Pastors mislead the flock and the flock follows; all steps directed by God, and they understand not. Isn't trying to expose those that contradict, actually exposing that God is the one in charge of what they are doing? According to the verses above, they don't understand because God is leading their steps, and at the same time leading the steps of those that want to expose them? Is this correct? Am I right or wrong to think that no one can be led astray by man unless that's the steps God wants them to take?

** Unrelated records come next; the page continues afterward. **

-- ==== Sys2Proof/Word.lean ====
section
/-!
DEFINITION. The words and the small numbered things of the VZ318 hub: bytes and multi-byte fields as they stand on
the links and on the unit bus, hub time, sets of notice classes, and the index types of the hub's tables
(spec/00_scope.md "Kiosk numbers and slots").
-/

namespace Sys2Proof

/-- One byte on a link or on the unit bus. -/
abbrev Byte := BitVec 8

/-- A two-byte field (sent most significant byte first, Conventions "Byte order"). -/
abbrev Half := BitVec 16

/-- A four-byte field of a request. -/
abbrev Word := BitVec 32

/-- Hub time: the unsigned 32-bit millisecond counter of R1. -/
abbrev Time := BitVec 32

/-- A set of the twelve notice classes (R171): class n is bit n. -/
abbrev ClassSet := BitVec 12

/-- A kiosk, 0 to 7. -/
abbrev Kiosk := Fin 8

/-- A serial link: 0 to 7 are K0 to K7, 8 is S (the numbering of LINK STATUS, R195). -/
abbrev Link := Fin 9

/-- A unit slot, 0 to 11 (R135). -/
abbrev Slot := Fin 12

/-- A zone index, 0 to 31 (R2). -/
abbrev ZoneIx := Fin 32

/-- A hub contact number, 0 to 39 (R23). -/
abbrev ContactNo := Fin 40

/-- A panel's own number for a contact, 0 to 15 (R23). -/
abbrev RawId := Fin 16

/-- A request slot of a link, 0 to 3 (R186). -/
abbrev ReqSlot := Fin 4

end Sys2Proof
end

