/-! ### Claim Manager (chapter 3) -/

/-- A claimable thing: a scanner slot or a zone index (R49). -/
inductive Resource where
  | scanner (slot : Slot)
  | zone (index : ZoneIx)
  deriving DecidableEq, Repr

/-- One claim record (R50). `held` is HELD against WAITING. -/
structure Claim where
  id : Nat
  kiosk : Kiosk
  resource : Resource
  held : Bool
  lease : Nat
  waitLimit : Nat
  expiry : Time
  deriving DecidableEq, Repr

/-! ### Spooler (chapter 4) -/

/-- The eight job states (R76). -/
inductive JobState where
  | filling | queued | feeding | draining | cancelling | done | failed | cancelled
  deriving DecidableEq, Repr

/-- Why a job FAILED (R75). -/
inductive JobCause where
  | unitLost | unitRemoved | printerAbort | fillStall
  deriving DecidableEq, Repr

/-- One job record (R75). `anyTarget` says that the target is ANY; `slot` is the target slot or the assigned slot.
`stallEnd` is the end cause STALL. -/
structure Job where
  id : Nat
  kiosk : Kiosk
  anyTarget : Bool
  slot : Slot
  state : JobState
  isOpen : Bool
  chain : List Nat
  spooled : Nat
  fed : Nat
  fill : Nat
  lastData : Time
  stallEnd : Bool
  pages : Option Half
  cause : Option JobCause
  deriving DecidableEq, Repr

/-- A kiosk's quota, held count and want-room flag (R73, R74). -/
structure KioskSpool where
  quota : Nat
  held : Nat
  wantRoom : Bool
  deriving DecidableEq, Repr

/-! ### The transactions of the engines -/

/-- The transactions the blocks post, by name (R159), and the three of the service pass-through (R167). -/
inductive TxnName where
  | ping | restart | ident | cause
  | credit | feed | markStart | markEnd | markAbort | pstate
  | sset | sgo | avail | pull | shalt | sstate
  | contacts
  | rawPing | rawRead | rawWrite
  deriving DecidableEq, Repr

/-! ### Feed Engines (chapter 5) -/

/-- Where a Feed Engine stands in its job (R99). -/
inductive FeedStep where
  | none | startMark | stream | endMark | endWait | abortMark
  deriving DecidableEq, Repr

/-- A printer's pause cause (R112). -/
inductive PauseCause where
  | paperOut | jam | coverOpen
  deriving DecidableEq, Repr

/-- A Feed Engine (R98). -/
structure FeedEngine where
  credit : Nat
  creditKnown : Bool
  creditWanted : Bool
  paused : Bool
  pauseCause : Option PauseCause
  step : FeedStep
  job : Option Nat
  markHeld : Bool
  pagesWanted : Bool
  outstanding : Option TxnName
  deriving DecidableEq, Repr

/-! ### Scan Engines (chapter 6) -/

/-- The five states of a scan record (R119). -/
inductive ScanState where
  | idle | preparing | running | ending | halting
  deriving DecidableEq, Repr

/-- How a scan ended (R118). `none` is NONE. -/
inductive ScanOutcome where
  | none | done | cancelled | lapsed | unitLost | unitFault
  deriving DecidableEq, Repr

/-- The colour mode of a scan (R118). -/
inductive ScanMode where
  | gray8 | colour24 | line1
  deriving DecidableEq, Repr

/-- The setup write owed or outstanding in PREPARING (R118). -/
inductive SetupStep where
  | sset | sgo
  deriving DecidableEq, Repr

/-- A scan record (R118). `lastKiosk` is the MODEL's own: the kiosk of the current or last scan, in whose queue the frames
of that scan stand after the record is IDLE (R193, R133; notes/assumptions/28.md). -/
structure ScanRecord where
  state : ScanState
  ownerClaim : Option Nat
  kiosk : Option Kiosk
  x : Nat
  y : Nat
  w : Nat
  h : Nat
  resolution : Nat
  mode : ScanMode
  credit : Nat
  nextSeq : Half
  delivered : Nat
  available : Nat
  total : Option Half
  haltOutcome : Option ScanOutcome
  lastOutcome : ScanOutcome
  availWanted : Bool
  stateWanted : Bool
  setup : Option SetupStep
  haltOwed : Bool
  outstanding : Option TxnName
  lastKiosk : Option Kiosk
  deriving DecidableEq, Repr

/-- A SCAN DATA frame waiting in a scan frame queue (R193). -/
structure ScanFrame where
  slot : Slot
  seq : Half
  data : List Byte
  deriving DecidableEq, Repr

/-! ### Unit Table and Attention Unit (chapter 7) -/

/-- What a slot is defined to hold (R135). -/
inductive UnitKind where
  | printer | scanner | panel
  deriving DecidableEq, Repr

/-- The four defined states of a slot (R136). -/
inductive UnitState where
  | probing | ready | lost | mismatch
  deriving DecidableEq, Repr

/-- How a slot's attention line is read (R144). -/
inductive AttnMode where
  | levelLow | levelHigh | edgeFall | edgeRise
  deriving DecidableEq, Repr

/-- The probe transaction owed or outstanding (R135). -/
inductive ProbeStep where
  | ping | restart | ident
  deriving DecidableEq, Repr

/-- What a unit said of itself (R135, R203). -/
structure Ident where
  kind : Byte
  model : Half
  revision : Byte
  cap1 : Half
  cap2 : Half
  deriving DecidableEq, Repr

/-- The definition of a slot that is not UNDEFINED, with its state (R135, R136). -/
structure UnitDef where
  address : Nat
  kind : UnitKind
  state : UnitState
  deriving DecidableEq, Repr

There are times when I'm having thoughts that are very carnal or some sort of action or words that lead me to ask God why am I doing this, or having these thoughts that I can't get rid of. Last night my wife and I was watching a TV serious that has a Gay person on it. He is more feminine than a woman; well I made a comment to Silvia that the least he could do is at least act like a man. This guy literally annoys me to no end, but I don't want to think and feel like that toward anyone.I want to understand, and not judge people like that. Well it was this morning that I found the verses above, and they explained that he can't help the way he is and acts no more than the things that I think and do. Is this not correct? I also want to be in Spirit all the time, and see things, and understand in Spirit, but I come nowhere close, no matter how much I want it.
Can someone explain the difference between responsible and accountable, and why does God, who is responsible for all things including our steps, hold us accountable and punish, or correct which ever is the right word when we are doing what he directs us to do?
I went to a forum of which I have avoided all forums except for this one, because I thought I could be misled into some other belief, but I was wrong to think anyone can mislead me or lead me in the right direction unless that is the step God wants me to take. Isn't that what the verses above are saying?
I can understand being submitted to vanity to humble us and teach us as we are being transformed. Is it that I'm seeing accountability as punishment rather than correction or transformation?